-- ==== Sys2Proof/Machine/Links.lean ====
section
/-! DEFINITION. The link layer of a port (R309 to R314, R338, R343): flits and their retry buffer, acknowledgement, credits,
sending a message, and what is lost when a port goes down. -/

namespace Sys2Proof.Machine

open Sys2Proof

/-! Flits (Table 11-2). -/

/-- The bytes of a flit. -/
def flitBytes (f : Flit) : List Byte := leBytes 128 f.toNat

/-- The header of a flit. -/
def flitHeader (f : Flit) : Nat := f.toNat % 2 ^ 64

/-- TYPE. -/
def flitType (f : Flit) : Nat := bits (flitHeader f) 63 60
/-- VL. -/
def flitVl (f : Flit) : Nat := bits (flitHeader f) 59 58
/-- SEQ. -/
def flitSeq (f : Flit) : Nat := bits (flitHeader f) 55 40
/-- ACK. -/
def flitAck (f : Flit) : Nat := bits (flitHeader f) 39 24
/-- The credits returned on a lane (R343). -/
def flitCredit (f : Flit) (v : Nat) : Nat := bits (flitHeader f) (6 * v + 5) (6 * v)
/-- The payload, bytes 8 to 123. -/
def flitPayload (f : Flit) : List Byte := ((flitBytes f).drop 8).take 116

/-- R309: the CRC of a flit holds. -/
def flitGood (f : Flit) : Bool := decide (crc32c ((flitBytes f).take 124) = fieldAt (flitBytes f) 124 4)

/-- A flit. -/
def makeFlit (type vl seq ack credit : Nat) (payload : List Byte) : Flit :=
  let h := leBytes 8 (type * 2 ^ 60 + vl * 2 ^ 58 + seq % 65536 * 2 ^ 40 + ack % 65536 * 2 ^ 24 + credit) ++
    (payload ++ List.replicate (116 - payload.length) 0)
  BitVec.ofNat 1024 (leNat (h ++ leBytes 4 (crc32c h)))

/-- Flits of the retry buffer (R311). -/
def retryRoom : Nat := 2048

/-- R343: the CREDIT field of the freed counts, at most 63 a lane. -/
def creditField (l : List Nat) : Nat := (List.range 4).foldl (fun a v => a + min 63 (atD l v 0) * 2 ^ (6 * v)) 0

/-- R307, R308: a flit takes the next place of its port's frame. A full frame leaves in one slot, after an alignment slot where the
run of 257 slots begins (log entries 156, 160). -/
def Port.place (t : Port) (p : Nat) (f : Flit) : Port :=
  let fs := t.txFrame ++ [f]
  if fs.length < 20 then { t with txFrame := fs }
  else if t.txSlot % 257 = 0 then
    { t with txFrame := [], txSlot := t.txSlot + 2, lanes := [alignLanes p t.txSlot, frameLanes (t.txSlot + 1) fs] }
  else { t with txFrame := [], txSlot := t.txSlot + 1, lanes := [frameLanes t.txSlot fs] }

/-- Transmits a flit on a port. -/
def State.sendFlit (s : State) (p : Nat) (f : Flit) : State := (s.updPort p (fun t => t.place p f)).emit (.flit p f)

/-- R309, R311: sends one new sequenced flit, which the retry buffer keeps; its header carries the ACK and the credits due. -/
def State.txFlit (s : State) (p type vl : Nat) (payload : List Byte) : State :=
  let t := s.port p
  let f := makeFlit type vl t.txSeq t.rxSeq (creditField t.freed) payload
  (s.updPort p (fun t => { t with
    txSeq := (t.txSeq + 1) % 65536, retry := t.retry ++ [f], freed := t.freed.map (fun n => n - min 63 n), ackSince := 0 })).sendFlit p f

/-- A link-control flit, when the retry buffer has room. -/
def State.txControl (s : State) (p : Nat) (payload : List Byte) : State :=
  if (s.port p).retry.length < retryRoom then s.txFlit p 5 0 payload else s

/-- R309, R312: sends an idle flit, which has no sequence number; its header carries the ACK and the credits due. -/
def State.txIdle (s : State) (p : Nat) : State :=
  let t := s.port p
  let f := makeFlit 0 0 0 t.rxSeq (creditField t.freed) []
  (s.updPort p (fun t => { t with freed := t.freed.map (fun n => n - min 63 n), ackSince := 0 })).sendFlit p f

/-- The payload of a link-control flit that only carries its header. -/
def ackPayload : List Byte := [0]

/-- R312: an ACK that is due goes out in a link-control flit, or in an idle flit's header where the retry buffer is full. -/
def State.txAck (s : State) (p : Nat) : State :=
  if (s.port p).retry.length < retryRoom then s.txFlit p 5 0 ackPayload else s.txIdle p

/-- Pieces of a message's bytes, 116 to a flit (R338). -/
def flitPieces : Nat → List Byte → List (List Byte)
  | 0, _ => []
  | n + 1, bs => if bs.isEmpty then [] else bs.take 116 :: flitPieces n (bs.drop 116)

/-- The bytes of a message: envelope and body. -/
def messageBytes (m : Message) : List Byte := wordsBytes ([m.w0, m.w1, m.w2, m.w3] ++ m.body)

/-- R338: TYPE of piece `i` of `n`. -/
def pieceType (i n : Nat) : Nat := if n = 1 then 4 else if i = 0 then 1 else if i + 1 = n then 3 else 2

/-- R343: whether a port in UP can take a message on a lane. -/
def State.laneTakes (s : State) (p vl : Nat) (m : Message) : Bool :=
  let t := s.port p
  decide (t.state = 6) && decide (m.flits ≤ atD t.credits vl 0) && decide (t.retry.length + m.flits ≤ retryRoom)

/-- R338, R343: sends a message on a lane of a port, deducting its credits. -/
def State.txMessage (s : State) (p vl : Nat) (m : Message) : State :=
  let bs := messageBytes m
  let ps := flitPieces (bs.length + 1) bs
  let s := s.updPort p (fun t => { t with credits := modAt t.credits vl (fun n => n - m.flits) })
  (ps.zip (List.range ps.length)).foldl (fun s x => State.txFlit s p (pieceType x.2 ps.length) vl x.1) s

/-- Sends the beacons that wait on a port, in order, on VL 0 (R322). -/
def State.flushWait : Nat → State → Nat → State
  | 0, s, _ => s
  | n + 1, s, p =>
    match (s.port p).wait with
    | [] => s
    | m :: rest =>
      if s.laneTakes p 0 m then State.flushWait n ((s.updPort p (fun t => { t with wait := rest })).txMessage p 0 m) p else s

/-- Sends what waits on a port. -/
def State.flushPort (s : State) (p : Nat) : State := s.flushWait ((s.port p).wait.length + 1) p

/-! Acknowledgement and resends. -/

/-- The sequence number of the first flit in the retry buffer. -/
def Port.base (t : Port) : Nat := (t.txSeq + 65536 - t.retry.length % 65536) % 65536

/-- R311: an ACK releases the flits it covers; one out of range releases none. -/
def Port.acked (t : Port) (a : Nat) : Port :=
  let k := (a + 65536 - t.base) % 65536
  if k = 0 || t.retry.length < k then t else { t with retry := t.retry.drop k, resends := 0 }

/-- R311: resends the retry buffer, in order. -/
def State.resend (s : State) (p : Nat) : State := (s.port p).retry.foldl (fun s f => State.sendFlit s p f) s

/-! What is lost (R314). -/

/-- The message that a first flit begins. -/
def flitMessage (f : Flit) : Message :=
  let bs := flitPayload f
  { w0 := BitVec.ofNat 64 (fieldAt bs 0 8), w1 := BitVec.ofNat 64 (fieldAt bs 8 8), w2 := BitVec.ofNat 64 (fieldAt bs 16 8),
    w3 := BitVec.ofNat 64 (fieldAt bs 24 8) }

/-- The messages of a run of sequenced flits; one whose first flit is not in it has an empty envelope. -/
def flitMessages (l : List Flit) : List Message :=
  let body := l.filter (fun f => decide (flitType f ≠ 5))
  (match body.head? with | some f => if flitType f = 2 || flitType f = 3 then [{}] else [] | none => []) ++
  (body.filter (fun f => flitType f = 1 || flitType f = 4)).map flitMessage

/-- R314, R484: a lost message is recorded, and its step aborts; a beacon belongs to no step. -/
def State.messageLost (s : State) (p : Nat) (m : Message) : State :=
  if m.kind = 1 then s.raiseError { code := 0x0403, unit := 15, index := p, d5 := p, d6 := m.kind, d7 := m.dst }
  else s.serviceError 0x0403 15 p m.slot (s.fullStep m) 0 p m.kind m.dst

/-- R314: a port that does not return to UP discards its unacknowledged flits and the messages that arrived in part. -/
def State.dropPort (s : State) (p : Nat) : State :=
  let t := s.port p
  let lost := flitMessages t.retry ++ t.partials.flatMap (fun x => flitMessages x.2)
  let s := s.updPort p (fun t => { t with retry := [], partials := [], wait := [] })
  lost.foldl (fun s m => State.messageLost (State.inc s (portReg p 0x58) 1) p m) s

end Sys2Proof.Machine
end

+ + + +

* The problem: What are the lines above, starting at the one with "lost (R314). -/" and ending at the one with "let bs := flitPayload f"? Give them again exactly, and only them.

* Result for this task:
/-! What is lost (R314). -/

/-- The message that a first flit begins. -/
def flitMessage (f : Flit) : Message :=
  let bs := flitPayload f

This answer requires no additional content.